The notice requirement is not a ritual to be followed blindly. Procedural due process is not
based solely on a mechanical and literal application that renders any deviation inexorably fatal.
Instead, procedural rules are liberally construed to promote their objective and to assist in
obtaining a just, speedy and inexpensive determination of any action and proceeding
4. SANTOS vs LIWAG
Facts:
- Plaintiff Santos filed a complaint against Lorenzo Liwag with the CFI of Manila seeking
the annulment of certain documents as having been executed by means of
misrepresentations, machination, false pretenses, threats, and other fraudulent means
- Claiming that the allegations in the complaint are indefinite and uncertain, as well as
conflicting, the defendant filed a motion asking the TC that the plaintiff be oreder to
submit a more definite statement or bill of particulars on certain allegations in the
complaint in order that he could be well informed of the charges filed against him and for
him to prepare an intelligent pleading necessary and appropriate in the premises.

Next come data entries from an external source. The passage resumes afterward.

-- ==== Sys2Proof/Proofs/Time.lean ====
section
/-! PROOF. The tick counters (R26): the Timebase alone counts, a hundred increments of `T100` are one of `T10MS`, and no
step sees more of a counter than its distance from its snapshot (R36). -/

namespace Sys2Proof.Machine

open Sys2Proof.Safety

/-! ## Who counts -/

theorem engineStep_time {s t : State} (h : engineStep s = .next t) : t.time = s.time := by
  cases hb : s.rsp.busy with
  | false =>
    rcases engineStep_idle_cases hb h with ⟨-, rfl⟩ | ⟨p, rest, -, ⟨i, -, hx⟩ | ⟨e, -, rfl⟩⟩
    · rfl
    · exact (exec_frame hx).1
    · rfl
  | true =>
    rcases engineStep_busy_cases hb h with ⟨i, k, -, hx⟩ | ⟨m, k, -, -, rfl⟩
    · exact (exec_frame hx).1
    · exact (runMicro_frame m _).1

/-- Settles O50, agent by agent. -/
theorem onlyTheTimebaseCounts : Obligations.OnlyTheTimebaseCounts := by
  intro s t h
  obtain ⟨u, sched, draws, rfl, hcase⟩ := step_cases h
  rcases hcase with hengine | ⟨-, rfl⟩ | ⟨m, rfl⟩ | ⟨m, rfl⟩ | rfl
  · exact .inr (.inl (engineStep_time hengine :))
  · exact .inl ⟨rfl, rfl⟩
  · exact .inr (.inl (by rw [hostStep_time]))
  · exact .inr (.inl (by rw [deviceStep_time]))
  · exact .inr (.inr rfl)

/-! ## A hundred ticks -/

theorem tick_t10ms (s : State) :
    (tick s).time.t10ms = if s.time.div + 1 = 0 then s.time.t10ms + 1#16 else s.time.t10ms := rfl

theorem tick_iterate_t100 (n : Nat) (s : State) : (tick^[n] s).time.t100 = s.time.t100 + BitVec.ofNat 16 n := by
  induction n with
  | zero => simp
  | succ n ih => rw [Function.iterate_succ_apply', tick_t100, ih, BitVec.add_assoc, BitVec.ofNat_add]

theorem tick_iterate_div (n : Nat) (s : State) : ((tick^[n] s).time.div).val = (s.time.div.val + n) % 100 := by
  induction n with
  | zero => exact (Nat.mod_eq_of_lt s.time.div.isLt).symm
  | succ n ih =>
    have hone : (1 : Fin 100).val = 1 := rfl
    rw [Function.iterate_succ_apply', tick_div, Fin.val_add, ih, hone, Nat.mod_add_mod, Nat.add_assoc]

/-- `T10MS` counts the hundreds that the divider has passed. -/
theorem tick_iterate_t10ms (n : Nat) (s : State) :
    (tick^[n] s).time.t10ms = s.time.t10ms + BitVec.ofNat 16 ((s.time.div.val + n) / 100) := by
  induction n with
  | zero => simp [Nat.div_eq_of_lt s.time.div.isLt]
  | succ n ih =>
    have hval := tick_iterate_div n s
    rw [Function.iterate_succ_apply', tick_t10ms, ih, ← Nat.add_assoc]
    by_cases hlast : (tick^[n] s).time.div + 1 = 0
    · have hnext : (s.time.div.val + n + 1) / 100 = (s.time.div.val + n) / 100 + 1 := by
        have := congrArg Fin.val hlast
        simp only [Fin.val_add, hval] at this
        omega
      rw [if_pos hlast, hnext, BitVec.add_assoc, BitVec.ofNat_add]
    · have hsame : (s.time.div.val + n + 1) / 100 = (s.time.div.val + n) / 100 := by
        have : ((tick^[n] s).time.div + 1).val ≠ 0 := fun h => hlast (Fin.ext h)
        simp only [Fin.val_add, hval] at this
        omega
      rw [if_neg hlast, hsame]

/-- Settles O49: the closed forms of `n` ticks, at `n = 100`. -/
theorem hundredTicks : Obligations.HundredTicks := by
  intro s
  have hdiv : s.time.div.val < 100 := s.time.div.isLt
  refine ⟨tick_iterate_t100 100 s, ?_, ?_⟩
  · rw [tick_iterate_t10ms, Nat.add_div_right _ (by decide), Nat.div_eq_of_lt hdiv]
  · apply Fin.ext
    rw [tick_iterate_div, Nat.add_mod_right, Nat.mod_eq_of_lt hdiv]

/-! ## A shift of a counter and its snapshot -/

section Shift
variable (c d : Word)

/-- The same shift of an outcome. -/
def shiftResult : Result → Result
  | .next t => .next (shiftTime c d t)
  | .fault r => .fault r
  | .refused r => .refused r

theorem elapsed_shift (now start e : Word) : elapsed (now + e) (start + e) = elapsed now start := by
  simp [elapsed]

theorem exceeds_shift (now start budget e : Word) :
    exceeds (now + e) (start + e) budget = exceeds now start budget := by
  rw [exceeds, elapsed_shift, exceeds]

theorem waited_shift (now start n e : Word) : waited (now + e) (start + e) n = waited now start n := by
  rw [waited, elapsed_shift, waited]

section ShiftedFields
variable (s : State)
@[simp] theorem shiftTime_lines : (shiftTime c d s).lines = s.lines := rfl
@[simp] theorem shiftTime_seq : (shiftTime c d s).seq = s.seq := rfl
@[simp] theorem shiftTime_env : (shiftTime c d s).env = s.env := rfl
@[simp] theorem shiftTime_t100 : (shiftTime c d s).time.t100 = s.time.t100 + c := rfl
@[simp] theorem shiftTime_t10ms : (shiftTime c d s).time.t10ms = s.time.t10ms + d := rfl
@[simp] theorem shiftTime_t0 : (shiftTime c d s).hid.t0 = s.hid.t0 + c := rfl
@[simp] theorem shiftTime_t0a : (shiftTime c d s).hid.t0a = s.hid.t0a + d := rfl
end ShiftedFields

/-- No instruction reads a counter or a snapshot. -/
theorem exec_shiftTime (i : Instr) (s : State) : exec i (shiftTime c d s) = shiftResult c d (exec i s) := by
  cases i with
  | stateOff | stateSend | stateRecv | wireRead _ _ _ _ | wireWrite _ _ _ _ => rfl
  | sendByte b => simp only [exec, execSendByte, apply_ite (shiftResult c d)]; rfl
  | recvByte => simp only [exec, execRecvByte, apply_ite (shiftResult c d)]; rfl
  | sendByteBoot b => simp only [exec, execSendByteBoot, apply_ite (shiftResult c d)]; rfl
  | isAlive timeout => simp only [exec, execIsAlive, apply_ite (shiftResult c d)]; rfl
  | resetDevice mode => simp only [exec, execResetDevice, apply_ite (shiftResult c d)]; rfl
  | generic cmd outSize ins => simp only [exec, execGeneric, apply_ite (shiftResult c d)]; rfl
  | recvBlock mode bank offset length crc => simp only [exec, execRecvBlock, apply_ite (shiftResult c d)]; rfl
  | sendBlock mode bank offset length crc => simp only [exec, execSendBlock, apply_ite (shiftResult c d)]; rfl
  | paramWr idx val => simp only [exec, execParamWr]; cases paramOfIndex idx <;> rfl
  | paramRd idx => simp only [exec, execParamRd]; cases paramOfIndex idx <;> rfl
  | wireByteNormal b => simp only [exec, execWireByteNormal, shiftTime_lines]; cases s.lines.ls <;> rfl
  | wireByteBoot b => simp only [exec, execWireByteBoot, shiftTime_lines]; cases s.lines.ls <;> rfl

theorem sampleAck_shiftTime (s : State) :
    sampleAck (shiftTime c d s) = ((sampleAck s).1, shiftTime c d (sampleAck s).2) := by
  simp only [sampleAck, shiftTime_env]
  cases s.env.ackIn <;> rfl

theorem sampleData_shiftTime (s : State) :
    sampleData (shiftTime c d s) = ((sampleData s).1, shiftTime c d (sampleData s).2) := by
  simp only [sampleData, shiftTime_env]
  cases s.env.dataIn <;> rfl

/-- A statement reads a counter only to take a snapshot of it, or to subtract the snapshot from it. -/
theorem runMicro_shiftTime (m : Micro) (s : State) :
    runMicro m (shiftTime c d s) = shiftTime c d (runMicro m s) := by
  cases m with
  | ackPoll =>
    simp only [runMicro, ackPoll, sampleAck_shiftTime, shiftTime_t100, shiftTime_t0, exceeds_shift,
      apply_ite (shiftTime c d)]
    rfl
  | tickPoll p =>
    simp only [runMicro, shiftTime_t100, shiftTime_t0, waited_shift, apply_ite (shiftTime c d)]
    rfl
  | aliveTest level timeout =>
    simp only [runMicro, aliveTest, shiftTime_t10ms, shiftTime_t0a, exceeds_shift, apply_ite (shiftTime c d)]
    rfl
  | aliveSample level timeout =>
    simp only [runMicro, aliveSample, sampleAck_shiftTime]
    rfl
  | rxSample =>
    simp only [runMicro, sampleData_shiftTime]
    rfl
  | byteEnd rx =>
    simp only [runMicro, byteEnd, apply_ite (shiftTime c d)]
    rfl
  | check =>
    simp only [runMicro, checkStatus, apply_ite (shiftTime c d)]
    rfl
  | sendLoop n =>
    simp only [runMicro, sendLoop, apply_ite (shiftTime c d)]
    rfl
  | accSend b =>
    simp only [runMicro, accSend, apply_ite (shiftTime c d)]
    rfl
  | recvLoop n =>
    simp only [runMicro, recvLoop, apply_ite (shiftTime c d)]
    rfl
  | accRecv =>
    simp only [runMicro, accRecv, apply_ite (shiftTime c d)]
    rfl
  | genLoop n =>
    simp only [runMicro, genLoop, apply_ite (shiftTime c d)]
    rfl
  | pull =>
    simp only [runMicro, hostPull, shiftTime_env]
    cases s.env.pullIn with
    | nil => rfl
    | cons answer rest =>
      simp only [apply_ite (shiftTime c d)]
      rfl
  | push b =>
    simp only [runMicro, hostPush, shiftTime_env]
    cases s.env.pushIn with
    | nil => rfl
    | cons answer rest =>
      simp only [apply_ite (shiftTime c d)]
      rfl
  | _ => rfl

theorem takePacket_shiftTime (s : State) : takePacket (shiftTime c d s) = shiftResult c d (takePacket s) := by
  simp only [takePacket, shiftTime_env]
  cases s.env.packets with
  | nil => rfl
  | cons p rest =>
    cases hi : decodePacket p with
    | ok i => simp only [hi, ← exec_shiftTime]; rfl
    | error e => simp only [hi]; rfl

theorem runSeq_shiftTime (s : State) : runSeq (shiftTime c d s) = shiftResult c d (runSeq s) := by
  simp only [runSeq, shiftTime_seq]
  split
  · rfl
  · next i k hk => rw [← exec_shiftTime]; rfl
  · next m k hw hk => rw [shiftResult, ← runMicro_shiftTime]; rfl

/-- The same shift of a counter and its snapshot passes through an Engine step. -/
theorem engineStep_shiftTime (s : State) : engineStep (shiftTime c d s) = shiftResult c d (engineStep s) := by
  simp only [engineStep, apply_ite (shiftResult c d), ← runSeq_shiftTime, ← takePacket_shiftTime]
  rfl

/-- So does a tick. -/
theorem tick_shiftTime (s : State) : tick (shiftTime c d s) = shiftTime c d (tick s) := by
  simp only [tick, shiftTime, add_right_comm _ _ (1#16), apply_ite (· + d)]

end Shift

/-- Settles O52: an Engine step and a tick pass the shift on. -/
theorem absoluteTimeIsInvisible : Obligations.AbsoluteTimeIsInvisible := by
  intro c d s t
  refine ⟨fun h => ?_, fun r h => ?_, tick_shiftTime c d s⟩
  · rw [engineStep_shiftTime, h, shiftResult]
  · rw [engineStep_shiftTime, h, shiftResult]

end Sys2Proof.Machine
end

/-! PROOF. Polling density (R61 b, R200): a tick is a step of the Timebase alone and owes a poll; in a wait the owed poll
holds the next tick back until the Engine runs a poll. -/

namespace Sys2Proof.Machine

/-! ## Statements of the waits -/

theorem isPoll_iff (m : Micro) : isPoll m = true ↔
    m = .ackPoll ∨ (∃ p, m = .tickPoll p) ∨ (∃ level timeout, m = .aliveTest level timeout) ∨
      ∃ level timeout, m = .aliveSample level timeout := by
  cases m <;> simp [isPoll]

theorem inWait_iff (m : Micro) :
    inWait m = true ↔ isPoll m = true ∨ m = .snap ∨ ∃ level, m = .aliveClk level := by
  cases m <;> simp [inWait, isPoll]

theorem inWait_of_waiting {s : State} {m : Micro} {k : List Micro} (hw : waiting s = true)
    (hk : s.seq.todo = m :: k) : inWait m = true := by
  simpa [waiting, hk] using hw

theorem tickHeld_of_owed {s : State} (hb : s.rsp.busy = true) (hw : waiting s = true) (hp : s.env.polled = false) :
    tickHeld s = true := by
  simp [tickHeld, hb, hw, hp]

/-! ## Only the Timebase ticks -/

/-- A statement shows the event of its own write or sample, or none. -/
theorem runMicro_event_ne_tick (m : Micro) {s : State} (hs : s.env.event ≠ .tick) :
    (runMicro m s).env.event ≠ .tick := by
  cases m with
  | ackPoll =>
    obtain ⟨a, r, d, -, h⟩ := ackPoll_spec s
    simp [runMicro, h]
  | rxSample =>
    obtain ⟨v, r, d, h, -⟩ := sampleData_spec s
    simp [runMicro, h]
  | byteEnd rx =>
    obtain ⟨v, d, h, -⟩ := byteEnd_spec rx s
    simpa [runMicro, h] using hs
  | tickPoll p => simp only [runMicro]; split <;> exact hs
  | aliveTest level timeout =>
    rcases aliveTest_spec level timeout s with ⟨h, -⟩ | ⟨h, -⟩ | h <;> simpa [runMicro, h] using hs
  | aliveSample level timeout =>
    obtain ⟨a, r, d, h⟩ := aliveSample_spec level timeout s
    simp [runMicro, h]
  | check => simpa [runMicro, checkStatus_spec] using hs
  | sendLoop n => simpa [runMicro, sendLoop_spec] using hs
  | pull =>
    rcases hostPull_spec s with ⟨-, h⟩ | ⟨b, e, r, -, h⟩
    · simpa [runMicro, h] using hs
    · simp [runMicro, h]
  | accSend b => simpa [runMicro, accSend_spec] using hs
  | recvLoop n => simpa [runMicro, recvLoop_spec] using hs
  | accRecv => simpa [runMicro, accRecv_spec] using hs
  | push b =>
    rcases hostPush_spec b s with ⟨-, h⟩ | ⟨e, r, -, h⟩
    · simpa [runMicro, h] using hs
    · simp [runMicro, h]
  | genLoop n => simpa [runMicro, genLoop_spec] using hs
  | line _ | latchData _ | latchClk _ | latchAck _ | resetDrive _ | knock _ | txData _ _ | phaseClk _ | aliveClk _
  | exit => exact Event.noConfusion
  | wire _ | snap | settle | snapAlive | startData | sendChk | latchDevchk | genSize | genStore | paramWr _ _ | refuse
  | completeOk | completeRet | completeRecv | completeWord _ | completeGeneric | completeBlock => exact hs

/-- Taking an instruction is silent, so it shows no tick after the quiet beginning of an Engine step. -/
theorem exec_event_ne_tick {i : Instr} {s t : State} (h : exec i s = .next t) (hs : s.env.event ≠ .tick) :
    t.env.event ≠ .tick := by
  obtain ⟨-, -, -, -, -, henv, -, -⟩ := exec_frame h
  rwa [henv]

theorem engineStep_event_ne_tick {s t : State} (h : engineStep s = .next t) : t.env.event ≠ .tick := by
  cases hb : s.rsp.busy with
  | false =>
    rcases engineStep_idle_cases hb h with ⟨-, rfl⟩ | ⟨p, rest, -, ⟨i, -, hx⟩ | ⟨e, -, rfl⟩⟩
    · exact Event.noConfusion
    · exact exec_event_ne_tick hx Event.noConfusion
    · exact Event.noConfusion
  | true =>
    rcases engineStep_busy_cases hb h with ⟨i, k, -, hx⟩ | ⟨m, k, -, -, rfl⟩
    · exact exec_event_ne_tick hx Event.noConfusion
    · exact runMicro_event_ne_tick m Event.noConfusion

/-- A step that shows a tick is the Timebase's, and it owes a poll. -/
theorem polled_of_step_tick {s t : State} (h : step s = .next t) (he : t.env.event = .tick) :
    t.env.polled = false := by
  obtain ⟨u, sched, draws, -, hcase⟩ := step_cases h
  rcases hcase with hengine | ⟨-, rfl⟩ | ⟨m, rfl⟩ | ⟨m, rfl⟩ | rfl
  · exact absurd he (engineStep_event_ne_tick hengine)
  · rfl
  · rw [hostStep_event] at he; cases he
  · rw [deviceStep_event] at he; cases he
  · cases he

/-! ## The owed poll -/

@[simp] theorem hostStep_polled (m : HostMove) (s : State) : (hostStep m s).env.polled = s.env.polled := by
  cases m <;> rfl

@[simp] theorem deviceStep_polled (m : DeviceMove) (s : State) : (deviceStep m s).env.polled = s.env.polled := by
  cases m <;> rfl

/-- The Engine in a wait polls, or it takes the snapshot or writes the clock, which pay no poll. -/
theorem engineStep_waiting_polled {s t : State} (h : engineStep s = .next t) (hb : s.rsp.busy = true)
    (hw : waiting s = true) :
    t.env.polled = s.env.polled ∨ ∃ m k, s.seq.todo = m :: k ∧ isPoll m = true := by
  rcases engineStep_busy_cases hb h with ⟨i, k, hk, -⟩ | ⟨m, k, hk, -, rfl⟩
  · cases inWait_of_waiting hw hk
  · rcases (inWait_iff m).mp (inWait_of_waiting hw hk) with hpoll | rfl | ⟨level, rfl⟩
    · exact .inr ⟨m, k, hk, hpoll⟩
    · exact .inl rfl
    · exact .inl rfl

- TC granted the motion and ordered the plaintiff to submit a bill of particulars
- When the plaintiff failed to comply with the order, the court, upon motion of the defendant
dismissed the complaint.
- Hence, the present appeal.

Issue:

Held:
The allowance of a motion for a more definite statement or bill of particulars rests within the
sound judicial discretion of the court and, as usual in matters of a discretionary nature, the ruling
of the trial court in that regard will not be reversed unless there has been a palpable abuse of
discretion or a clearly erroneous order. In the instant case, the complaint is without doubt
imperfectly drawn and suffers from vagueness and generalization to enable the defendant
properly to prepare a responsive pleading and to clarify issues and aid the court in an orderly and
expeditious disposition of the case.
The present action is one for the annulment of documents which have been allegedly
executed by reason of deceit, machination, false pretenses, misrepresentation, threats, and other
fraudulent means. Deceit, machination, false pretenses, misrepresentation, and threats, however,
are largely conclusions of law and mere allegations thereof without a statement of the facts to
which such terms have reference are not sufficient. The allegations must state the facts and
circumstances from which the fraud, deceit, machination, false pretenses, misrepresentation, and
threats may be inferred as a conclusion. In his complaint, the appellant merely averred that all the
documents sought to be annulled were all executed through the use of deceits, machination, false
pretenses, misrepresentations, threats, and other fraudulent means without the particular facts on
which the alleged fraud, deceit, machination, or misrepresentations are predicated. It was proper
for the trial court to grant the defendant’s motion for a bill of particulars, and when the plaintiff
failed to comply with the order, the trial court correctly dismissed the complaint.